Problem description.
Say how many lines of the data below have the word "table" in them. Add nothing else.

Provided records.
-- ==== Sys2Proof/Machine/Ctl.lean ====
section
/-! DEFINITION. The ctl slot (spec/11 R279 to R291, spec/06 R143, R148, spec/18 R359, R374, R375): transfers, loops, flags,
segments, supersteps, ends of steps, traps, invalidations and modes, as far as they act at their issue. -/

namespace Sys2Proof.Machine

/-! ### Transfers (R280, R39) -/

/-- A taken transfer to a target: its checks, and where the sequencer goes after the bundle. Of a target with both bits [5:0] and
bits [63:48] nonzero R39 does not say which cause wins: ALIGNMENT does here (DESIGN CHOICE, log entry 99). -/
def State.transfer (s : State) (target : Word) : Eff :=
  if target.toNat % 64 ≠ 0 then s.fault 10 Cause.alignment
  else if 2 ^ 48 ≤ target.toNat then s.fault 10 Cause.address
  else .ok (s.modCore (fun c => { c with issue := { c.issue with taken := some (target.setWidth 48) } }))

/-- The address of the issuing bundle plus n bundles, not yet reduced to a code address. -/
def State.ahead (s : State) (n : Int) : Word := s.core.pc.setWidth 64 + BitVec.ofInt 64 (64 * n)

/-- br (R280). -/
def effBr (off : BitVec 25) (s : State) : Eff := s.transfer (s.ahead off.toInt)
/-- br by itself. -/
def execBr (off : BitVec 25) (s : State) : Out := settle s (effBr off s)

/-- call (R280): x63 takes the address of the next bundle, with latency 1. -/
def effCall (off : BitVec 25) (s : State) : Eff :=
  (s.transfer (s.ahead off.toInt)).bind (fun t => .ok (t.putX 63 (s.ahead 1) 1 false))
/-- call by itself. -/
def execCall (off : BitVec 25) (s : State) : Out := settle s (effCall off s)

/-- ret (R280). -/
def effRet (s : State) : Eff := s.transfer (s.x 63)
/-- ret by itself. -/
def execRet (s : State) : Out := settle s (effRet s)

/-- jmpr (R280). -/
def effJmpr (a : XReg) (s : State) : Eff := s.transfer (s.x a)
/-- jmpr by itself. -/
def execJmpr (a : XReg) (s : State) : Out := settle s (effJmpr a s)

/-! ### Loops (R281, R282) -/

/-- An entry of the loop stack for the len bundles that follow, or what R281 does instead of it. -/
def State.pushLoop (s : State) (n : Word32) (len : Nat) : Eff :=
  let last := s.ahead len
  if 6 ≤ s.core.loops.length then s.faultInfo 10 Cause.loopOverflow 1
  else if (match s.core.loops.head? with
      | some e => decide (e.last.toNat < last.toNat)
      | none => false) then s.faultInfo 10 Cause.loopOverflow 2
  else if n = 0 then s.transfer (s.ahead (len + 1))
  else .ok (s.modCore (fun c => { c with
    loops := { first := (s.ahead 1).setWidth 48, last := last.setWidth 48, count := n, index := 0 } :: c.loops }))

/-- loop (R281). -/
def effLoop (n : BitVec 14) (len : Fin 64) (s : State) : Eff := s.pushLoop (n.setWidth 32) (len.val + 1)
/-- loop by itself. -/
def execLoop (n : BitVec 14) (len : Fin 64) (s : State) : Out := settle s (effLoop n len s)

/-- loopr (R281). -/
def effLoopr (a : XReg) (len : Fin 64) (s : State) : Eff := s.pushLoop ((s.x a).setWidth 32) (len.val + 1)
/-- loopr by itself. -/
def execLoopr (a : XReg) (len : Fin 64) (s : State) : Out := settle s (effLoopr a len s)

/-- lbrk (R282). -/
def effLbrk (s : State) : Eff :=
  match s.core.loops with
  | [] => .ok s
  | e :: rest => (s.transfer (e.last.setWidth 64 + 64)).bind (fun t => .ok (t.modCore (fun c => { c with loops := rest })))
/-- lbrk by itself. -/
def execLbrk (s : State) : Out := settle s (effLbrk s)

/-- The end of an iteration (R282): the bundle at the last address of the innermost entry has issued without a taken
transfer. The loop stack after it and the next bundle. -/
def loopEnd (pc next : CodeAddr) : List LoopEntry → List LoopEntry × CodeAddr
  | [] => ([], next)
  | e :: rest =>
    if e.last ≠ pc then (e :: rest, next)
    else if e.index.toNat + 1 < e.count.toNat then ({ e with index := e.index + 1 } :: rest, e.first)
    else loopEnd pc next rest

/-! ### Segments, supersteps and slack (R284, R359, R143, R148, R54) -/

/-- Hold the next bundle. -/
def State.holdFor (s : State) (h : Hold) : State := s.modCore (fun c => { c with hold := h })

/-- The hold of a ctl slot: after the drain or fence of the copy slot of its bundle, if there is one (R42, R116, R117); so the rdv of
such a bundle counts as issued, and its core as arrived (R148), once that drain or fence has ended (DESIGN CHOICE, log entry 107). -/
def Hold.andThen (now next : Hold) : Hold :=
  match now with
  | .drain k sc f _ => .drain k sc f next
  | _ => next

/-- Hold the next bundle, for the ctl slot. -/
def State.holdNext (s : State) (h : Hold) : State := s.holdFor (s.core.hold.andThen h)

/-- ckpt (R359, R360). -/
def effCkpt (s : State) : Eff := s.guarded .ckpt (.ok (s.holdNext (.commit .ckpt)))
/-- ckpt by itself. -/
def execCkpt (s : State) : Out := settle s (effCkpt s)

/-- The task of the step that the focused core runs. -/
def State.myTask (s : State) : Option Task := s.core.task.bind (fun t => s.taskOf t)

/-- rdv (R148): a core without a group passes at once. -/
def effRdv (n : BitVec 8) (s : State) : Eff :=
  s.guarded (.rdv n) (match s.myTask with
    | some t => if t.lb.rvGroup = 0 then .ok s else .ok (s.holdNext (.rdv n))
    | none => .ok s)
/-- rdv by itself. -/
def execRdv (n : BitVec 8) (s : State) : Out := settle s (effRdv n s)

/-- slack (R54): in force from the next position. -/
def effSlack (n : BitVec 8) (s : State) : Eff := .ok (s.put (.slack n) 1 false)
/-- slack by itself. -/
def execSlack (n : BitVec 8) (s : State) : Out := settle s (effSlack n s)

/-- sstep (R143, R144): step 1 forces the pending load nodes; the rest holds the next bundle. -/
def effSstep (d : XReg) (dom : Fin 16) (s : State) : Eff :=
  s.guarded (.sstep d dom) (match s.myTask with
    | some t =>
      if t.lb.domain = dom.val then .ok ((s.closeAll .sstep).holdNext (.commit (.sstep d dom)))
      else s.fault 10 Cause.protection
    | none => s.fault 10 Cause.protection)
/-- sstep by itself. -/
def execSstep (d : XReg) (dom : Fin 16) (s : State) : Out := settle s (effSstep d dom s)

/-! ### Ends of steps and launches (R285 to R287) -/

/-- The launch-block address that a field of exit names; 0 names none. -/
def State.successor (s : State) : ExitSrc → Word
  | .none => 0
  | .reg r => s.x (Fin.ofNat 64 r.val)
  | .pair _ v => v

/-- The end of a step: the stack is released, and the rest holds. In handler mode the core stops; the report carries no
cause of R369 (DEDUCED, log entry 48). -/
def State.endAt (s : State) (succ : List Word) : State :=
  if s.core.sys.hnd then s.stopCore 0
  else ((s.modMash (fun m => { m with spine := [] })).gc).holdNext (.commit (.exit succ))

/-- exit (R285). -/
def effExit (s0 s1 s2 s3 : ExitSrc) (s : State) : Eff :=
  .ok (s.endAt (([s0, s1, s2, s3].map s.successor).filter (fun a => a != 0)))
/-- exit by itself. -/
def execExit (s0 s1 s2 s3 : ExitSrc) (s : State) : Out := settle s (effExit s0 s1 s2 s3 s)

/-- halt (R285): exit without successors. -/
def effHalt (s : State) : Eff := .ok (s.endAt [])
/-- halt by itself. -/
def execHalt (s : State) : Out := settle s (effHalt s)

/-- A launch, plain or of a graph (R286): the commit comes first. -/
def State.launchAt (s : State) (i : Instr) (d a : XReg) (graph : Bool) : Eff :=
  s.guarded i (if s.replaySafe then s.fault 10 Cause.protection
    else .ok (s.holdNext (.commit (.launch d (s.x a) graph))))

/-- launch (R286). -/
def effLaunch (d a : XReg) (s : State) : Eff := s.launchAt (.launch d a) d a false
/-- launch by itself. -/
def execLaunch (d a : XReg) (s : State) : Out := settle s (effLaunch d a s)

/-- launch of a graph table (R286). -/
def effLaunchGraph (d a : XReg) (s : State) : Eff := s.launchAt (.launchGraph d a) d a true
/-- launchGraph by itself. -/
def execLaunchGraph (d a : XReg) (s : State) : Out := settle s (effLaunchGraph d a s)

/-- yield (R287): without a pending pre-emption it has no effect. -/
def effYield (s : State) : Eff :=
  s.guarded .yield (.ok (match s.core.preempt with
    | some _ => s.holdNext (.commit .yield)
    | none => s))
/-- yield by itself. -/
def execYield (s : State) : Out := settle s (effYield s)

/-! ### Flags, counters and modes (R283, R291) -/

/-- fset (R283). -/
def effFset (k : FlagNo) (s : State) : Eff := .ok (s.put (.flag k true) 1 false)
/-- fset by itself. -/
def execFset (k : FlagNo) (s : State) : Out := settle s (effFset k s)

/-- fclr (R283). -/
def effFclr (k : FlagNo) (s : State) : Eff := .ok (s.put (.flag k false) 1 false)
/-- fclr by itself. -/
def execFclr (k : FlagNo) (s : State) : Out := settle s (effFclr k s)

/-- cset (R283). -/
def effCset (k : CtrNo) (n : BitVec 20) (s : State) : Eff := .ok (s.put (.cset k (n.setWidth 32)) 1 false)
/-- cset by itself. -/
def execCset (k : CtrNo) (n : BitVec 20) (s : State) : Out := settle s (effCset k n s)

/-- mode (R291): in force from the next position. -/
def effMode (value mask : BitVec 8) (s : State) : Eff :=
  .ok (s.put (.sys .mode (((s.core.sys.modeBits &&& ~~~mask) ||| (value &&& mask)).setWidth 64)) 1 false)
/-- mode by itself. -/
def execMode (value mask : BitVec 8) (s : State) : Out := settle s (effMode value mask s)

/-! ### Traps and returns (R288, R374, R375) -/

/-- brk (R288). The table of R46 names no step for it: it is found at step 10 (DESIGN CHOICE, log entry 100). -/
def effBrk (k : BitVec 16) (s : State) : Eff := s.faultInfo 10 Cause.breakpoint (k.setWidth 64)
/-- brk by itself. -/
def execBrk (k : BitVec 16) (s : State) : Out := settle s (effBrk k s)

/-- trap (R288), found at step 10 as brk is (DESIGN CHOICE, log entry 100). -/
def effTrap (k : BitVec 16) (s : State) : Eff := s.faultInfo 10 Cause.software (k.setWidth 64)
/-- trap by itself. -/
def execTrap (k : BitVec 16) (s : State) : Out := settle s (effTrap k s)

/-- rte (R374): it holds for the handler's results; leaving follows. -/
def effRte (s : State) : Eff := s.guarded .rte (.ok (s.holdNext (.ret none)))
/-- rte by itself. -/
def execRte (s : State) : Out := settle s (effRte s)

/-- xbnd (R375): the 64 bytes are read through the gate as they stand before the bundle (DEDUCED, log entry 40); a spill
region raises PROTECTION (R158). -/
def effXbnd (a : XReg) (s : State) : Eff :=
  s.guarded (.xbnd a) (
    let w := s.x a
    if 2 ^ 22 ≤ w.toNat then s.fault 10 Cause.address
    else if w.toNat % 64 ≠ 0 then s.fault 10 Cause.alignment
    else if s.core.inSpill w.toNat 64 then s.fault 10 Cause.protection
    else
      let r := s.controlBefore (spadBase s.cur + w.toNat) 64
      .ok (r.1.holdNext (.ret (some (BitVec.ofNat 512 (ofLe r.2))))))
/-- xbnd by itself. -/
def execXbnd (a : XReg) (s : State) : Out := settle s (effXbnd a s)

/-! ### Invalidations (R289, R290) -/

/-- An invalidation is under way, for the context of its issuer (R80). -/
def State.invalidate (s : State) (code : Option (Nat × Nat)) (kind : InvKind) (sc : Scope) (flag : Option FlagNo) : State :=
  s.modCore (fun c => { c with eng := { c.eng with
    invals := c.eng.invals ++ [{ id := c.eng.nextId, code := code, ctx := s.ctxNo, kind := kind, scope := sc, flag := flag, seg := c.seg,
                                 committed := false }],
    nextId := c.eng.nextId + 1 } })

/-- icinv (R289): the bundles from xa to xa + xb − 1, rounded outward; xb = 0 names every bundle. -/
def effIcinv (a b : XReg) (flag : Option FlagNo) (scope : Scope) (s : State) : Eff :=
  s.guarded (.icinv a b flag scope) (
    let lo := (s.x a).toNat
    let n := (s.x b).toNat
    if 2 ^ 48 ≤ lo then s.fault 10 Cause.address
    else .ok (s.invalidate (some (if n = 0 then (0, 2 ^ 48) else (lo / 64 * 64, (lo + n + 63) / 64 * 64))) .all scope flag))
/-- icinv by itself. -/
def execIcinv (a b : XReg) (flag : Option FlagNo) (scope : Scope) (s : State) : Out := settle s (effIcinv a b flag scope s)

/-- The scope of a tlbi. -/
def tlbiScope (pod : Bool) : Scope := if pod then .pod else .package

/-- tlbi of every entry (R290, R80). -/
def effTlbiAll (flag : Option FlagNo) (pod : Bool) (s : State) : Eff :=
  s.guarded (.tlbiAll flag pod) (.ok (s.invalidate none .all (tlbiScope pod) flag))
/-- tlbiAll by itself. -/
def execTlbiAll (flag : Option FlagNo) (pod : Bool) (s : State) : Out := settle s (effTlbiAll flag pod s)

/-- tlbi of a tensor (R290, R80). -/
def effTlbiTensor (a b : XReg) (flag : Option FlagNo) (pod : Bool) (s : State) : Eff :=
  s.guarded (.tlbiTensor a b flag pod)
    (.ok (s.invalidate none (.tensor ((s.x a).toNat % 2 ^ 16)) (tlbiScope pod) flag))
/-- tlbiTensor by itself. -/
def execTlbiTensor (a b : XReg) (flag : Option FlagNo) (pod : Bool) (s : State) : Out :=
  settle s (effTlbiTensor a b flag pod s)

/-- tlbi of a range of tiles (R290, R80): with a count of 0 its flag is set at the next position, as any completion sets it (R44). -/
def effTlbiRange (a b : XReg) (flag : Option FlagNo) (pod : Bool) (s : State) : Eff :=
  s.guarded (.tlbiRange a b flag pod) (
    let n := (s.x b).toNat
    if n / 2 ^ 32 % 2 ^ 20 = 0 then
      .ok (match flag with
        | some f => s.put (.done f false) 1 false
        | none => s)
    else .ok (s.invalidate none (.range ((s.x a).toNat % 2 ^ 16) (n % 2 ^ 20) (n / 2 ^ 32 % 2 ^ 20)) (tlbiScope pod) flag))
/-- tlbiRange by itself. -/
def execTlbiRange (a b : XReg) (flag : Option FlagNo) (pod : Bool) (s : State) : Out :=
  settle s (effTlbiRange a b flag pod s)

end Sys2Proof.Machine
end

Result of the exercise.
2